India’s Trade Position
- India expected to benefit from strong trade relations with various countries.
INDIA’S TRADE: RESILIENCE AMIDST GLOBAL TURMOIL
1.India’s Overall trade
India’s Trade Performance
- Trade contributed to India’s economic growth.
- Trade openness indicator increased from 37.5 in FY05 to 45.9 in FY24.
- Share of trade (excluding petroleum) in GDP rose from 32.3% in FY05 to 40.8% in FY23.
- India’s trade catching up with global levels.
- India’s share in global goods exports increased to 1.8% in FY24 from 1.7% in FY16-FY20.
- Share in global services exports rose to 4.3% in FY23 from 3.3% in FY16-FY20.
India’s Overall Trade
- Overall exports grew since FY17 but slowed in FY20 due to pandemic.
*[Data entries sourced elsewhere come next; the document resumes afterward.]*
/-- After reset: Idle, no error, empty buffers, msg_len 0, crc 0xFFFFFFFF, algo NONE, k, r, pad_bits 0, lfsr 0xFFFFFFFF,
and the outputs fault 0, rec_valid 0, lengths 0, crc_value 0xFFFFFFFF; with an open random source a reset gives lfsr
its rng_reset. After CLR in any state: the same, with lfsr unchanged. (R35) -/
def Obligations.ResetAndClearValues : Prop :=
  (State.reset.fsm = .idle ∧ State.reset.err = .noError ∧ State.reset.M = [] ∧ State.reset.msgLen = 0 ∧
    State.reset.F = [] ∧ State.reset.B = [] ∧ State.reset.crc = 0xFFFFFFFF#32 ∧ State.reset.algo = .none ∧
    State.reset.k = 0 ∧ State.reset.r = 0 ∧ State.reset.padBits = 0 ∧ State.reset.lfsr = .lfsr 0xFFFFFFFF#32) ∧
  (∀ s : State, ∃ t, exec .clr s = .next t ∧ t.fsm = .idle ∧ t.err = .noError ∧ t.M = [] ∧ t.msgLen = 0 ∧ t.F = [] ∧
    t.B = [] ∧ t.crc = 0xFFFFFFFF#32 ∧ t.algo = .none ∧ t.k = 0 ∧ t.r = 0 ∧ t.padBits = 0 ∧ t.lfsr = s.lfsr) ∧
  (∀ (s : State) (n : Nat), s.lfsr = .external n → (hardReset s).lfsr = .external Config.externalSource.rngReset) ∧
  (∀ fAddr bAddr, let o := outputs State.reset fAddr bAddr
    o.fault = false ∧ o.recValid = false ∧ o.mlen = 0 ∧ o.flen = 0 ∧ o.blen = 0 ∧ o.crcValue = 0xFFFFFFFF#32)

/-- For every state and every word the decoder reads a command from, the step after placing the word on the port is exec
of that command on the state before. (spec/30_encoding.md, rule R90; notes/assumptions/1.md (how a program comes to
run is the model's)) -/
def Obligations.PlacedWordRunsNext : Prop :=
  ∀ (s : State) (w : Nat) (i : Instr), decodeTableWord 40 w = some i → step (s.withFetchWord 40 w) = exec i s

/-- In every state, Fault included, NOP answers the state itself; its word is 0x0000000000, and a word with opcode 0 and a
non-zero operand field is reserved. (R253) -/
def Obligations.NopChangesNothing : Prop :=
  (encode .nop).toNat = 0x0000000000 ∧
  (∀ w : CmdWord, w.toNat / 0x1000000000 = 0 → w.toNat ≠ 0 → ∃ e, decode w = .error e) ∧
  (∀ s : State, exec .nop s = .next s)

/-- In every state, Fault and Framed included, CLR answers the state with M, F, B empty, msg_len 0, crc 0xFFFFFFFF, algo
NONE, k, r, pad_bits 0, err 0, fsm Idle, and everything else, lfsr among it, unchanged; in Idle, where Inv holds, that
is no change at all; no other command leaves Fault, and none leaves Framed but by raising an error (log 13 says how
the rule's sentence on Framed is read); its word is 0x1000000000. (spec/44_framebuilder_control.md, rule R254, its
sentence on Framed read with the last row of rule R251; notes/assumptions/13.md) -/
def Obligations.ClrStartsNewRun : Prop :=
  (encode .clr).toNat = 0x1000000000 ∧
  (∀ s : State, exec .clr s = .next { s with
    M := [], F := [], B := [], msgLen := 0, crc := 0xFFFFFFFF#32, algo := .none, k := 0, r := 0, padBits := 0,
    err := .noError, fsm := .idle }) ∧
  (∀ s : State, Inv s → s.fsm = .idle → exec .clr s = .next s) ∧
  (∀ (i : Instr) (s t : State), s.fsm = .fault ∨ s.fsm = .framed → exec i s = .next t → t.fsm ≠ s.fsm →
    i = .clr ∨ (s.fsm = .framed ∧ t.fsm = .fault))

/-- In Idle and MessageLoaded, where 8 more bits fit, PUTB appends the octet's bits most significant first, adds one to
msg_len, goes to MessageLoaded and changes nothing else; where they do not fit it raises CapacityExceeded; in Encoded,
Noised, Framed it raises SequenceError; in Fault it is ignored. Its word is 0x2000000000 + imm8. Presenting PUTB of
each octet of x from Idle with M empty and msg_len 0, where CAP allows, gives M = bytes_to_bits(x) and msg_len =
len(x). (R133) -/
def Obligations.PutbAppendsOctet : Prop :=
  (∀ (x : List Octet) (s : State) (rest : List PortCycle), s.fsm = .idle → s.M = [] → s.msgLen = 0 →
    fits s.cap (8 * x.length) → s.port = presentAll (x.map .putb) ++ rest →
    Sys2Proof.core.run x.length s = .next { s with
      M := bytesToBits x, msgLen := x.length, fsm := if x = [] then .idle else .messageLoaded, port := rest }) ∧
  ∀ (imm8 : Octet) (s : State),
    (encode (.putb imm8)).toNat = 0x2000000000 + imm8.toNat ∧
    (s.fsm = .idle ∨ s.fsm = .messageLoaded → fits s.cap (s.M.length + 8) →
      exec (.putb imm8) s = .next { s with
        M := s.M ++ [imm8.getLsbD 7, imm8.getLsbD 6, imm8.getLsbD 5, imm8.getLsbD 4, imm8.getLsbD 3, imm8.getLsbD 2,
                     imm8.getLsbD 1, imm8.getLsbD 0],
        msgLen := s.msgLen + 1, fsm := .messageLoaded }) ∧
    (s.fsm = .idle ∨ s.fsm = .messageLoaded → ¬ fits s.cap (s.M.length + 8) →
      exec (.putb imm8) s = .next { s with err := .capacityExceeded, fsm := .fault }) ∧
    (s.fsm = .encoded ∨ s.fsm = .noised ∨ s.fsm = .framed →
      exec (.putb imm8) s = .next { s with err := .sequenceError, fsm := .fault }) ∧
    (s.fsm = .fault → exec (.putb imm8) s = .next s)

/-- In Idle and MessageLoaded, with room for one bit, code 0x30 appends bit 0 and code 0x31 bit 1, going to MessageLoaded,
msg_len and all else unchanged; any other code raises InvalidSymbol whether or not there is room; no room raises
CapacityExceeded; later states SequenceError; Fault ignores. Its word is 0x3000000000 + imm8. No other command takes
len(M) from a multiple of 8 to a number that is none. (R134) -/
def Obligations.PutsymAppendsSymbol : Prop :=
  (∀ (i : Instr) (s t : State), exec i s = .next t → s.M.length % 8 = 0 → t.M.length % 8 ≠ 0 →
    ∃ b, i = .putsym b) ∧
  ∀ (imm8 : Octet) (s : State),
    (encode (.putsym imm8)).toNat = 0x3000000000 + imm8.toNat ∧
    (s.fsm = .idle ∨ s.fsm = .messageLoaded → fits s.cap (s.M.length + 1) → imm8.toNat = 0x30 →
      exec (.putsym imm8) s = .next { s with M := s.M ++ [false], fsm := .messageLoaded }) ∧
    (s.fsm = .idle ∨ s.fsm = .messageLoaded → fits s.cap (s.M.length + 1) → imm8.toNat = 0x31 →
      exec (.putsym imm8) s = .next { s with M := s.M ++ [true], fsm := .messageLoaded }) ∧
    (s.fsm = .idle ∨ s.fsm = .messageLoaded → imm8.toNat ≠ 0x30 → imm8.toNat ≠ 0x31 →
      exec (.putsym imm8) s = .next { s with err := .invalidSymbol, fsm := .fault }) ∧
    (s.fsm = .idle ∨ s.fsm = .messageLoaded → ¬ fits s.cap (s.M.length + 1) →
      imm8.toNat = 0x30 ∨ imm8.toNat = 0x31 →
      exec (.putsym imm8) s = .next { s with err := .capacityExceeded, fsm := .fault }) ∧
    (s.fsm = .encoded ∨ s.fsm = .noised ∨ s.fsm = .framed →
      exec (.putsym imm8) s = .next { s with err := .sequenceError, fsm := .fault }) ∧
    (s.fsm = .fault → exec (.putsym imm8) s = .next s)

/-- In Idle and MessageLoaded, with len(M) a multiple of 8, DECB makes B the len(M)/8 octets whose bits are M and changes
nothing else; with another length it raises MalformedInput; later states SequenceError; Fault ignores. Its word is
0x4000000000. Presenting PUTB of each octet of x from Idle with M empty, where CAP allows, and then DECB gives B = x
(x empty included). (R135) -/
def Obligations.DecbFillsOctetBuffer : Prop :=
  (encode .decb).toNat = 0x4000000000 ∧
  (∀ (x : List Octet) (s : State) (rest : List PortCycle), s.fsm = .idle → s.M = [] → fits s.cap (8 * x.length) →
    s.port = presentAll (x.map .putb ++ [.decb]) ++ rest →
    Sys2Proof.core.run (x.length + 1) s = .next { s with
      M := bytesToBits x, msgLen := s.msgLen + x.length, B := x,
      fsm := if x = [] then .idle else .messageLoaded, port := rest }) ∧
  ∀ s : State,
    (s.fsm = .idle ∨ s.fsm = .messageLoaded → s.M.length % 8 = 0 →
      ∃ octets : List Octet, octets.length = s.M.length / 8 ∧ bytesToBits octets = s.M ∧
        exec .decb s = .next { s with B := octets }) ∧
    (s.fsm = .idle ∨ s.fsm = .messageLoaded → s.M.length % 8 ≠ 0 →
      exec .decb s = .next { s with err := .malformedInput, fsm := .fault }) ∧
    (s.fsm = .encoded ∨ s.fsm = .noised ∨ s.fsm = .framed →
      exec .decb s = .next { s with err := .sequenceError, fsm := .fault }) ∧
    (s.fsm = .fault → exec .decb s = .next s)

/-- In MessageLoaded, where len(M) + 32 bits fit, ENCCRC puts the CRC of M in crc, M with that CRC's 32 bits in F, algo
CRC32, k, r, pad_bits 0, fsm Encoded, and changes nothing else; where they do not fit CapacityExceeded; in Idle
EmptyMessage; later states SequenceError; Fault ignores. Its word is 0x5000000000. (R159) -/
def Obligations.EnccrcMakesCrcFrame : Prop :=
  (encode .enccrc).toNat = 0x5000000000 ∧
  ∀ s : State,
    (s.fsm = .messageLoaded → fits s.cap (s.M.length + 32) →
      exec .enccrc s = .next { s with
        crc := crc32Compute s.M, F := s.M ++ toBits (crc32Compute s.M), algo := .crc32, k := 0, r := 0, padBits := 0,
        fsm := .encoded }) ∧
    (s.fsm = .messageLoaded → ¬ fits s.cap (s.M.length + 32) →
      exec .enccrc s = .next { s with err := .capacityExceeded, fsm := .fault }) ∧
    (s.fsm = .idle → exec .enccrc s = .next { s with err := .emptyMessage, fsm := .fault }) ∧
    (s.fsm = .encoded ∨ s.fsm = .noised ∨ s.fsm = .framed →
      exec .enccrc s = .next { s with err := .sequenceError, fsm := .fault }) ∧
    (s.fsm = .fault → exec .enccrc s = .next s)

/-- In MessageLoaded with 1 <= kop <= 64 and room for the ((len(M) + pad) / kop) * (kop + r) bits, ENCHAM puts the encoded
stream in F, algo HAMMING, kop in k, r and pad in their registers without loss, fsm Encoded, and changes nothing else
(crc, in every state that meets Inv, is still 0xFFFFFFFF); kop 0 or above 64 raises InvalidBlockSize whether or not
there is room; no room CapacityExceeded; Idle EmptyMessage for every kop; later states SequenceError; Fault ignores.
Its word is 0x6000000000 + kop. (R193; R283) -/
def Obligations.EnchamMakesHammingFrame : Prop :=
  ∀ (kop : Operand36) (s : State),
    let len := s.M.length
    let pad := (kop.toNat - len % kop.toNat) % kop.toNat
    let size := ((len + pad) / kop.toNat) * (kop.toNat + redundancyFor kop.toNat)
    (encode (.encham kop)).toNat = 0x6000000000 + kop.toNat ∧
    (s.fsm = .messageLoaded → 1 ≤ kop.toNat → kop.toNat ≤ 64 → fits s.cap size →
      ∃ t, exec (.encham kop) s = .next t ∧ t.k.toNat = kop.toNat ∧ t.r.toNat = redundancyFor kop.toNat ∧
        t.padBits.toNat = pad ∧ t.F.length = size ∧
        t = { s with
          F := (encodeStream s.M kop.toNat).frame, algo := .hamming, k := t.k, r := t.r, padBits := t.padBits,
          fsm := .encoded } ∧
        (Inv s → t.crc = 0xFFFFFFFF#32)) ∧
    (s.fsm = .messageLoaded → kop.toNat = 0 ∨ 65 ≤ kop.toNat →
      exec (.encham kop) s = .next { s with err := .invalidBlockSize, fsm := .fault }) ∧
    (s.fsm = .messageLoaded → 1 ≤ kop.toNat → kop.toNat ≤ 64 → ¬ fits s.cap size →
      exec (.encham kop) s = .next { s with err := .capacityExceeded, fsm := .fault }) ∧
    (s.fsm = .idle → exec (.encham kop) s = .next { s with err := .emptyMessage, fsm := .fault }) ∧
    (s.fsm = .encoded ∨ s.fsm = .noised ∨ s.fsm = .framed →
      exec (.encham kop) s = .next { s with err := .sequenceError, fsm := .fault }) ∧
    (s.fsm = .fault → exec (.encham kop) s = .next s)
- Significant turnaround in FY22.
- Overall exports crossed USD 776 billion in FY23.
- Overall imports increased to USD 898 billion in FY23.
- Overall exports surpassed FY23 record by 0.23% in FY24.
- Overall imports declined by 4.9% in FY24 despite robust domestic demand.
- Overall exports increased to USD 133.6 billion in first two months of FY25.
- Overall imports increased to USD 149.9 billion in first two months of FY25.
- Overall trade deficit widened from USD 14 billion to USD 16.3 billion in first two months of FY25.
2.Merchandise Trade: Enduring the global headwinds
Merchandise Exports
- Merchandise exports contracted in H2 FY23 and H1 FY24 due to geopolitical tensions.
- Trend reversal in H2 FY24 with positive export growth.
- Decline in merchandise exports in FY24 due to slowdown in major exporting partners and lagged impact of monetary tightening.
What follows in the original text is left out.